■ **Try it**: Once the line containing "Table 3.5. -/" has been written out, stop; until then, restate each line of the entries below word for word from the first.

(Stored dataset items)
-- ==== Sys2Proof/Syntax.lean ====
section
/-!
DEFINITION. The commands of the ZP-480: one constructor per row of the opcode table. A mailbox
command names the tenant and the slot whose descriptor it runs; an event carries the raw data the
hardware meets (levels, bytes, code-groups), never a decision the manual gives the terminal.
-/

namespace Sys2Proof

/-- How an access reaches a window (R107): an SPI port, the in-band frames of a lane tenant, or the
owner's LMMs. -/
inductive Via where
  | spi (port : Fin 4)
  | lane (t : Ten)
  | owner
deriving DecidableEq, Repr

/-- An access to the bulk aperture at a window offset of 0x900 or above (R113). -/
inductive Aperture where
  | read (off len : Nat)
  | write (off : Nat) (data : List Byte)
deriving DecidableEq, Repr

/-- The ready signals of Table 3.5. -/
inductive ReadySig where
  | railAux | railMain
  | psw (d : Dom)
  | refOk | xtOk | pllaLock | memOk
  | rstAck (d : Dom)
deriving DecidableEq, Repr

/-- A 10-bit code-group as received (R184): its bits, first received the most significant. -/
abbrev CodeGroup := BitVec 10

■ **Your solution**:
-- ==== Sys2Proof/Syntax.lean ====
section
/-!
DEFINITION. The commands of the ZP-480: one constructor per row of the opcode table. A mailbox
command names the tenant and the slot whose descriptor it runs; an event carries the raw data the
hardware meets (levels, bytes, code-groups), never a decision the manual gives the terminal.
-/

namespace Sys2Proof

/-- How an access reaches a window (R107): an SPI port, the in-band frames of a lane tenant, or the
owner's LMMs. -/
inductive Via where
  | spi (port : Fin 4)
  | lane (t : Ten)
  | owner
deriving DecidableEq, Repr

/-- An access to the bulk aperture at a window offset of 0x900 or above (R113). -/
inductive Aperture where
  | read (off len : Nat)
  | write (off : Nat) (data : List Byte)
deriving DecidableEq, Repr

/-- The ready signals of Table 3.5. -/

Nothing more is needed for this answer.